這幾天李昪意識到一個問題,手下可用之人太少,史弘肇被他調去專門負責陷陣營,景延廣負責神弓營,‘獠牙’則由自己親自帶領,但自己畢竟不是衝鋒之將,急需要一個猛將來統帥‘獠牙’才好;
五代的英雄雖多,眼下卻都遠在天邊,這個問題不是一時半會能過解決的;沒有強將只好強兵了,打亂現有沿襲唐末以來的軍隊建制,做到將識兵,兵識將,這樣即使被打亂了建制軍隊依然有強悍的戰鬥力。
「咴律律…駕!」
眼前出現一隊百數騎沙陀精騎,似出未出,對李昪等大隊騎兵實為忌禪;
李昪嘴角浮現出一絲冷酷的笑容,喝道:「獵物就在眼前,給我咬上去!」
「殺!」
一道怒龍如狂沙拍浪般朝那一百隻‘螻蟻’席捲而去,陽光下的閃亮的刀鋒耀花了晉軍騎兵們眼睛。
「敵襲,快跑!」晉軍一百騎瞬間亂成一團,紛紛死命拍馬往回奔去,二千騎帶起的驚人氣勢足矣讓他們心驚膽寒,更何況是李昇這個‘惡狼’。
此刻李昪等就象天上展翅翱翔的雄鷹,銳利的眼睛緊盯著地下死命奔逃的獵物,在高速賓士當中,二千人如同狂風捲沙,瞬間淹沒了落在後面的幾個晉軍,鮮血飄在空中混合著風沙墮入大地,消失無影。
蒼涼的牛角聲不斷響起,晉軍大營一陣忙亂,一隊隊精銳長槍兵排眾而出,那隊剩餘晉騎亡命的馳馬奔進大營,晉軍步兵陣迅速合攏,一簇箭雨朝疾馳而來的李昇騎兵激射而去,奈何距離太遠,不能構成有效性傷害。
「籲…」
李昪猛拉韁繩一揮右手,身後二千騎嘎然而止,激起陣陣泥塵;
望著縮排大營的晉騎兵,馬六狠狠的吐口吐沫,忿然道:「這幫兔崽子跑得還真快,將軍,直接攻他孃的吧,他們也才不到二萬人,不比咱們多,咱們怕他作甚?」
李昪道:「李存漳久經沙場,不是那麼容易對付的,我觀其四圍拒馬、陷馬坑、箭塔等防衛設施甚多,並且士卒精銳、防衛甚嚴,如果強攻的話我們討不到的。
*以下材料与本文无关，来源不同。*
-- ==== Sys2Proof/Machine/Numeric.lean ====
section
/-! DEFINITION. The number formats of R113, exact dyadic values, the roundings of R124, R132 and R196, and the
accumulator entry of R117. Every value is converted to an exact dyadic, computed exactly, and rounded once. -/

namespace Sys2Proof.Machine

/-- An exact dyadic rational `m * 2 ^ e`. -/
structure Dy where
  m : Int
  e : Int
  deriving DecidableEq, Repr

/-- A value of a number format: a finite dyadic, with its sign kept for a zero, an infinity, or NaN. -/
inductive Val where
  | fin (neg : Bool) (v : Dy)
  | inf (neg : Bool)
  | nan
  deriving DecidableEq, Repr

/-- A binary format: `p` significand bits with the hidden one, `emin` the exponent of the lowest subnormal bit, `ew`
exponent bits, and how its all-ones exponent reads. -/
structure Fmt where
  p : Nat
  emin : Int
  ew : Nat
  ieee : Bool      -- all-ones exponent holds infinities and NaNs
  nanTop : Bool    -- only the all-ones code is NaN (E4M3)
  deriving DecidableEq, Repr

def Fmt.fp32 : Fmt := ⟨24, -149, 8, true, false⟩
def Fmt.bf16 : Fmt := ⟨8, -133, 8, true, false⟩
def Fmt.fp16 : Fmt := ⟨11, -24, 5, true, false⟩
def Fmt.e4m3 : Fmt := ⟨4, -9, 4, false, true⟩
def Fmt.e5m2 : Fmt := ⟨3, -16, 5, true, false⟩
def Fmt.e3m2 : Fmt := ⟨3, -4, 3, false, false⟩
def Fmt.e2m3 : Fmt := ⟨4, -3, 2, false, false⟩
def Fmt.e2m1 : Fmt := ⟨2, -1, 2, false, false⟩
/-- IEEE binary64, the node format of R132 when an operand is FP32. -/
def Fmt.fp64 : Fmt := ⟨53, -1074, 11, true, false⟩

/-- The element format of a format code (R113). -/
def fmtOf : Nat → Option Fmt
  | 0x0 => some .fp32 | 0x1 => some .bf16 | 0x2 => some .fp16 | 0x3 => some .e4m3 | 0x4 => some .e5m2
  | 0x5 => some .e4m3 | 0x6 => some .e5m2 | 0x7 => some .e3m2 | 0x8 => some .e2m3 | 0x9 => some .e2m1
  | _ => none

/-- Whether a format code is an MX block format (R113). -/
def fmtIsMx (c : Nat) : Bool := 0x5 ≤ c && c ≤ 0x9

/-- Bits of one element of a format code. -/
def fmtBits : Nat → Nat
  | 0x0 => 32 | 0x1 => 16 | 0x2 => 16 | 0x3 => 8 | 0x4 => 8 | 0x5 => 8 | 0x6 => 8 | 0x7 => 6 | 0x8 => 6
  | 0x9 => 4 | _ => 0

/-- Total width of a binary format. -/
def Fmt.bits (f : Fmt) : Nat := f.p + f.ew

/-- The value of a code of a binary format. -/
def Fmt.decode (f : Fmt) (c : Nat) : Val :=
  let fr := c % 2 ^ (f.p - 1)
  let ex := c / 2 ^ (f.p - 1) % 2 ^ f.ew
  let neg := c / 2 ^ (f.p - 1 + f.ew) % 2 = 1
  if f.ieee ∧ ex = 2 ^ f.ew - 1 then (if fr = 0 then .inf neg else .nan)
  else if f.nanTop ∧ ex = 2 ^ f.ew - 1 ∧ fr = 2 ^ (f.p - 1) - 1 then .nan
  else
    let mag : Int := if ex = 0 then fr else (2 ^ (f.p - 1) + fr : Nat)
    let e : Int := if ex = 0 then f.emin else f.emin + ex - 1
    .fin neg ⟨if neg then -mag else mag, e⟩

/-- The canonical NaN of a format (R124). -/
def Fmt.nanCode (f : Fmt) : Nat :=
  if f.nanTop then 2 ^ (f.p - 1 + f.ew) - 1
  else (2 ^ f.ew - 1) * 2 ^ (f.p - 1) + 2 ^ (f.p - 2)

/-- The code of the largest magnitude or of infinity that an overflow takes (R124): the infinity, or 448 in E4M3. -/
def Fmt.overCode (f : Fmt) : Nat :=
  if f.nanTop then 2 ^ (f.p - 1 + f.ew) - 2 else (2 ^ f.ew - 1) * 2 ^ (f.p - 1)

/-- `n / 2 ^ k` rounded to the nearest integer, ties to even. -/
def shiftRound (n k : Nat) : Nat :=
  let q := n >>> k
  let r := n - (q <<< k)
  if k = 0 then n
  else
    let h := 2 ^ (k - 1)
    if r < h then q else if r > h then q + 1 else if q % 2 = 0 then q else q + 1

/-- The magnitude code (without sign) of `m * 2 ^ e` in a format, rounded once to nearest even; an overflow gives
`overCode`. -/
def Fmt.encodeMag (f : Fmt) (m : Nat) (e : Int) : Nat :=
  if m = 0 then 0
  else
    let top : Int := Nat.log2 m + e
    let lsb : Int := max f.emin (top - (f.p - 1 : Nat))
    let n : Nat := if e ≥ lsb then m <<< (e - lsb).toNat else shiftRound m (lsb - e).toNat
    let c : Nat := (lsb - f.emin).toNat * 2 ^ (f.p - 1) + n
    if c > f.overCode then f.overCode else c

def Fmt.signBit (f : Fmt) : Nat := 2 ^ (f.p - 1 + f.ew)

/-- The code of an exact value rounded once to nearest even; a zero takes the sign given. -/
def Fmt.encode (f : Fmt) (negZero : Bool) (v : Dy) : Nat :=
  let neg := if v.m = 0 then negZero else decide (v.m < 0)
  (if neg then f.signBit else 0) + f.encodeMag v.m.natAbs v.e

/-- The code of any value. -/
def Fmt.encodeVal (f : Fmt) : Val → Nat
  | .fin neg v => f.encode neg v
  | .inf neg => (if neg then f.signBit else 0) + f.overCode
  | .nan => f.nanCode

def Dy.zero : Dy := ⟨0, 0⟩

/-- The sum of two dyadics, exact. -/
def Dy.add (a b : Dy) : Dy :=
  if a.e ≤ b.e then ⟨a.m + b.m * 2 ^ (b.e - a.e).toNat, a.e⟩
  else ⟨a.m * 2 ^ (a.e - b.e).toNat + b.m, b.e⟩

def Dy.neg (a : Dy) : Dy := ⟨-a.m, a.e⟩
def Dy.abs (a : Dy) : Dy := ⟨a.m.natAbs, a.e⟩
def Dy.sub (a b : Dy) : Dy := a.add b.neg
/-- The product of two dyadics, exact. -/
def Dy.mul (a b : Dy) : Dy := ⟨a.m * b.m, a.e + b.e⟩
/-- `a < b`, exactly. -/
def Dy.lt (a b : Dy) : Bool := (a.sub b).m < 0
/-- `a` scaled by `2 ^ k`. -/
def Dy.scale (a : Dy) (k : Int) : Dy := ⟨a.m, a.e + k⟩
/-- The unbiased exponent of a non-zero dyadic. -/
def Dy.expo (a : Dy) : Int := Nat.log2 a.m.natAbs + a.e

/-- Addition of values with infinities and NaN, exact on finite values. -/
def Val.add : Val → Val → Val
  | .nan, _ => .nan
  | _, .nan => .nan
  | .inf a, .inf b => if a = b then .inf a else .nan
  | .inf a, _ => .inf a
  | _, .inf b => .inf b
  | .fin na a, .fin nb b => .fin (na && nb) (a.add b)

def Val.neg : Val → Val
  | .nan => .nan
  | .inf a => .inf (!a)
  | .fin n a => .fin (!n) a.neg

/-- Multiplication of values, exact on finite values. -/
def Val.mul : Val → Val → Val
  | .nan, _ => .nan
  | _, .nan => .nan
  | .inf a, .inf b => .inf (a != b)
  | .inf a, .fin nb b => if b.m = 0 then .nan else .inf (a != nb)
  | .fin na a, .inf b => if a.m = 0 then .nan else .inf (na != b)
  | .fin na a, .fin nb b => .fin (na != nb) (a.mul b)

/-- A value rounded once into a format and read back. -/
def Val.round (f : Fmt) (v : Val) : Val := f.decode (f.encodeVal v)

def Val.finite : Val → Bool
  | .fin _ _ => true
  | _ => false

/-- Scaling by a power of two, exact (the scale of an MX block, R115). -/
def Val.scale (k : Int) : Val → Val
  | .fin n a => .fin n (a.scale k)
  | v => v

/-! ### Bytes -/

/-- The number a byte string spells least significant byte first (R12). -/
def leNat : List Byte → Nat
  | [] => 0
  | b :: bs => b.toNat + 256 * leNat bs

/-- The number a byte string spells most significant byte first (R11). -/
def beNat (bs : List Byte) : Nat := bs.foldl (fun n b => n * 256 + b.toNat) 0

/-- The `n` low bytes of a number, least significant first (R12). -/
def leBytes : Nat → Nat → List Byte
  | 0, _ => []
  | n + 1, v => BitVec.ofNat 8 v :: leBytes n (v / 256)

/-- The `n` low bytes of a number, most significant first (R11). -/
def beBytes (n v : Nat) : List Byte := (leBytes n v).reverse

/-- A list cut into `cnt` pieces of `k`. -/
def chunks {α : Type} (k : Nat) : Nat → List α → List (List α)
  | 0, _ => []
  | c + 1, xs => xs.take k :: chunks k c (xs.drop k)

/-- `cnt` elements of `w` bits taken from the low end of a number upward. -/
def bitFields (w : Nat) : Nat → Nat → List Nat
  | 0, _ => []
  | c + 1, n => n % 2 ^ w :: bitFields w c (n / 2 ^ w)

/-- The bytes of one MX block of 32 elements as it lies in a REDUCE source: the scale byte, then the packed elements.
DESIGN CHOICE (log entry 8): the spec does not place the scale of a lane input. -/
def mxBlockBytes (c : Nat) : Nat := 1 + 32 * fmtBits c / 8

/-- The 32 values of an MX block with scale byte `x` (R115). -/
def mxVals (f : Fmt) (x : Nat) (codes : List Nat) : List Val :=
  codes.map fun c => if x = 0xFF then .nan else (f.decode c).scale ((x : Int) - 127)

/-- The elements a byte string holds in a format (R113). -/
def decodeElems (c : Nat) (bs : List Byte) : List Val :=
  match fmtOf c with
  | none => []
  | some f =>
    if fmtIsMx c then
      (chunks (mxBlockBytes c) (bs.length / mxBlockBytes c) bs).flatMap fun blk =>
        mxVals f ((blk.headD 0).toNat) (bitFields (fmtBits c) 32 (leNat (blk.drop 1)))
    else
      (chunks (f.bits / 8) (bs.length / (f.bits / 8)) bs).map fun e => f.decode (leNat e)

/-- The bytes of a list of codes of a format of whole bytes. -/
def encodeCodes (f : Fmt) (cs : List Nat) : List Byte := cs.flatMap fun c => leBytes (f.bits / 8) c

/-! ### Accumulator entries -/

/-- An accumulator entry (R117). `sum` is the 320-bit two's-complement sum, in units of its layout's bit 0. -/
structure Entry where
  sum : BitVec 320
  contrib : Nat
  posInf : Nat
  negInf : Nat
  nan : Nat
  deriving DecidableEq, Repr

def Entry.zero : Entry := ⟨0, 0, 0, 0, 0⟩

/-- The 48 bytes of an entry (R117). -/
def Entry.bytes (a : Entry) : List Byte :=
  leBytes 40 a.sum.toNat ++ leBytes 2 a.contrib ++ leBytes 2 a.posInf ++ leBytes 2 a.negInf ++ leBytes 2 a.nan

/-- The entry that 48 bytes spell. -/
def Entry.ofBytes (bs : List Byte) : Entry :=
  ⟨BitVec.ofNat 320 (leNat (bs.take 40)), leNat ((bs.drop 40).take 2), leNat ((bs.drop 42).take 2),
   leNat ((bs.drop 44).take 2), leNat ((bs.drop 46).take 2)⟩

/-- A lane input converted into a layout: the addend in units of the layout's bit 0, and whether the low and the high
clip of R122 counted it. -/
structure LaneIn where
  add : Int
  low : Bool
  high : Bool
  deriving DecidableEq, Repr

/-- The exponent of bit 0 of the fixed layout (R118). -/
def fixedBase : Int := -133

/-- Conversion into the fixed layout (R118): always exact for its formats. -/
def toFixed (v : Dy) : LaneIn := ⟨v.m * 2 ^ (v.e - fixedBase).toNat, false, false⟩

/-- Conversion into the windowed layout with top `t` (R122). -/
def toWindow (t : Int) (v : Dy) : LaneIn :=
  let base := t - 255
  let mag := v.m.natAbs
  if mag = 0 then ⟨0, false, false⟩
  else if v.expo ≥ t + 1 then ⟨(if v.m < 0 then -1 else 1) * (2 ^ 256 - 1), false, true⟩
  else if v.e ≥ base then ⟨v.m * 2 ^ (v.e - base).toNat, false, false⟩
  else
    let k := (base - v.e).toNat
    let n := shiftRound mag k
    ⟨if v.m < 0 then -(n : Int) else n, decide (mag % 2 ^ k ≠ 0), false⟩

/-- An entry with one value folded in, `sign` +1, or retracted, `sign` −1 (R123, R129). -/
def Entry.fold (conv : Dy → LaneIn) (sign : Int) (a : Entry) (v : Val) : Entry :=
  let d (n : Nat) : Nat := if sign < 0 then n - 1 else n + 1
  match v with
  | .nan => { a with contrib := d a.contrib, nan := d a.nan }
  | .inf false => { a with contrib := d a.contrib, posInf := d a.posInf }
  | .inf true => { a with contrib := d a.contrib, negInf := d a.negInf }
  | .fin _ x => { a with contrib := d a.contrib, sum := a.sum + BitVec.ofInt 320 (sign * (conv x).add) }

/-- The rounded code of an entry whose bit 0 weighs `2 ^ base` (R124). -/
def Entry.round (f : Fmt) (base : Int) (a : Entry) : Nat :=
  if a.nan ≠ 0 ∨ (a.posInf ≠ 0 ∧ a.negInf ≠ 0) then f.nanCode
  else if a.posInf ≠ 0 then f.overCode
  else if a.negInf ≠ 0 then f.signBit + f.overCode
  else if a.sum = 0 then 0
  else f.encode false ⟨a.sum.toInt, base⟩

end Sys2Proof.Machine
end

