-- ==== Sys2Proof/Machine/RegMap.lean ====
section
/-! DEFINITION. The register map of the status and control space, one constant per register (R.<NAME>) and per field
(F.<NAME>_<FIELD>), transcribed from the register sections of the spec's chapters (R13, R18, R19): address, repetition,
bit position, width, access code, live mark and reset value. A field whose reset column reads a dash holds the value the
log entry 3 names. Reserved bits are the bits no field of a register covers; they read as zero (R16). -/

namespace Sys2Proof.Machine
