-- ==== Sys2Proof/Machine/State.lean ====
section
/-! DEFINITION. The state of the gateway: the queue of waiting commands, the register file of the status and control
space, the memory of the four tiers, and beside them every structure of the spec that no register holds. Plain data. -/

namespace Sys2Proof.Machine

/-! ### Faults and refusals -/

/-- Why the machine stops with a fault. -/
inductive Fault where
  /-- An engine was made to touch bytes beyond the capacity of their tier (R477), an address the spec says does not
  exist; the fit check (R106) keeps such rows out of an active set. Raised by the shared memory access of the engines.
  Safe: the spec gives the access no effect. -/
  | outsideTier (tier addr : Nat)
  deriving DecidableEq, Repr

/-- Why a command is refused by the model. -/
inductive Refusal where
  /-- The command has no meaning in this model yet; raised by the arms of Dispatch.lean only. Safe: the run stops. -/
  | notModelled (mnemonic : String)
  deriving DecidableEq, Repr

/-! ### The sequencer and the Almanac -/

/-- An item in flight (R65, R81). `id` numbers items in issue order over the whole gateway. -/
structure Item where
  id : Nat
  /-- The track, or for an item of an ad hoc instance the track its row names. -/
  track : Nat
  rowIx : Nat
  row : Row256
  /-- Track step number at issue. -/
  step : Nat
  /-- The ad hoc instance the item belongs to, by collective ID (R251). -/
  adhoc : Option Nat
  /-- Whether the item's wait set has been taken (an ad hoc item takes it at its start). -/
  waitTaken : Bool
  running : Bool
  issuedAt : Nat
  resent : Bool
  degraded : Bool
  /-- The engine's own progress; each engine says what its numbers mean. -/
  phase : Nat
  /-- When the current phase began. -/
  phaseAt : Nat
  /-- The key slot and generation the item latched (R528). -/
  key : Option (Nat × Nat)
  /-- The codebook slot and generation an ENCODE latched (R217) or a DECODE reads (R219, R226). -/
  books : List (Nat × Nat)
  /-- Data sequence numbers: those a SEAL reserved (R528) or a SEND waits on (R308). -/
  seqs : List Nat
  /-- The item waits for its queued buffer need (R510). -/
  needQueued : Bool
  /-- The item's stream context is in the cache (R500). -/
  ctxReady : Bool
  deriving DecidableEq, Repr

/-- The kinds of an armed swap (R97). -/
inductive SwapKind where
  | step | idle
  deriving DecidableEq, Repr

/-- A FORECAST announced and still remembered (R92, R93). -/
structure Forecast where
  at_ : Nat
  level : Nat
  deriving DecidableEq, Repr

/-- The sequencer beside its registers. -/
structure SeqState where
  /-- Rows of the active and the shadow set (R76); an absent row is all zeros. -/
  active : Tab Row256
  shadow : Tab Row256
  items : List Item
  nextId : Nat
  /-- The track that issued first in the last cycle in which any track issued (R756). -/
  lastFirst : Nat
  swap : Option SwapKind
  /-- Since when each track has waited on the tokens of the row at its cursor (R74). -/
  waitAt : Tab Nat
  /-- For a track with a failed item: the issue number and NEXT_FAULT row of its earliest-issued failing item (R69). -/
  faultTo : Tab (Nat × Nat)
  /-- The level in effect before the newest FORECAST, and the FORECASTs of the last 20 µs (R92, R93). -/
  forecasts : List Forecast
  /-- The track each engine served last (R73). -/
  turn : Tab Nat
  deriving DecidableEq, Repr

/-! ### The reduction and projection array -/

/-- The record of a DECODE's checksum (R142): its DST descriptor, as a number, and the exact sum of the values written. -/
structure DecRec where
  dst : Nat
  /-- Where the values stand in their segment, in bytes of its input, and how many such bytes they stand for (R237). -/
  off : Nat
  len : Nat
  sum : Dy
  count : Nat
  posInf : Nat
  negInf : Nat
  nan : Nat
  deriving DecidableEq, Repr

/-- The lanes and the array beside their registers. -/
structure ArrState where
  /-- Accumulator entries of each stream's exact accumulators (R117), at key `stream * 2 ^ 24 + element`. -/
  acc : Tab Entry
  /-- The WIN_TOP a stream's accumulator region latched at its first contribution (R121). -/
  winTop : Tab Int
  /-- Checksum records of DECODE items (R142). -/
  decRecs : List DecRec
  /-- The sector that holds a stream's entries, and the one that holds the second copy of its chunk (R25, R116); 0xFF for none. -/
  home : Tab (Nat × Nat)
  /-- SRC descriptors of the REDUCE items that have committed to a stream's entries since they were cleared (R146). -/
  chunk : Tab (List Nat)
  /-- The level the array is to run at, when the ramp toward it began, and the level before it (R153, R154). -/
  level : Nat
  rampAt : Nat
  prev : Nat
  /-- Sectors whose redo or check is in progress, with the item they work for (R149). -/
  helping : List (Nat × Nat)
  deriving DecidableEq, Repr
」
「那可如何是好!這個老小子打又不打,退又不退,讓我等如鯁在咽那!」
「等吧!如果強行攻擊的話引來了李存勖的話,損失兵力事小,邢州城可就危險了。」
「也不知李存漳這老小兒在這裡幹什麼,不是徒費糧草麼?」
「哈哈!戰略大事可是你等隨意可度之,駕!」
二千騎兵風一般的狂飆而去,空中只留下絲絲焦躁的味道…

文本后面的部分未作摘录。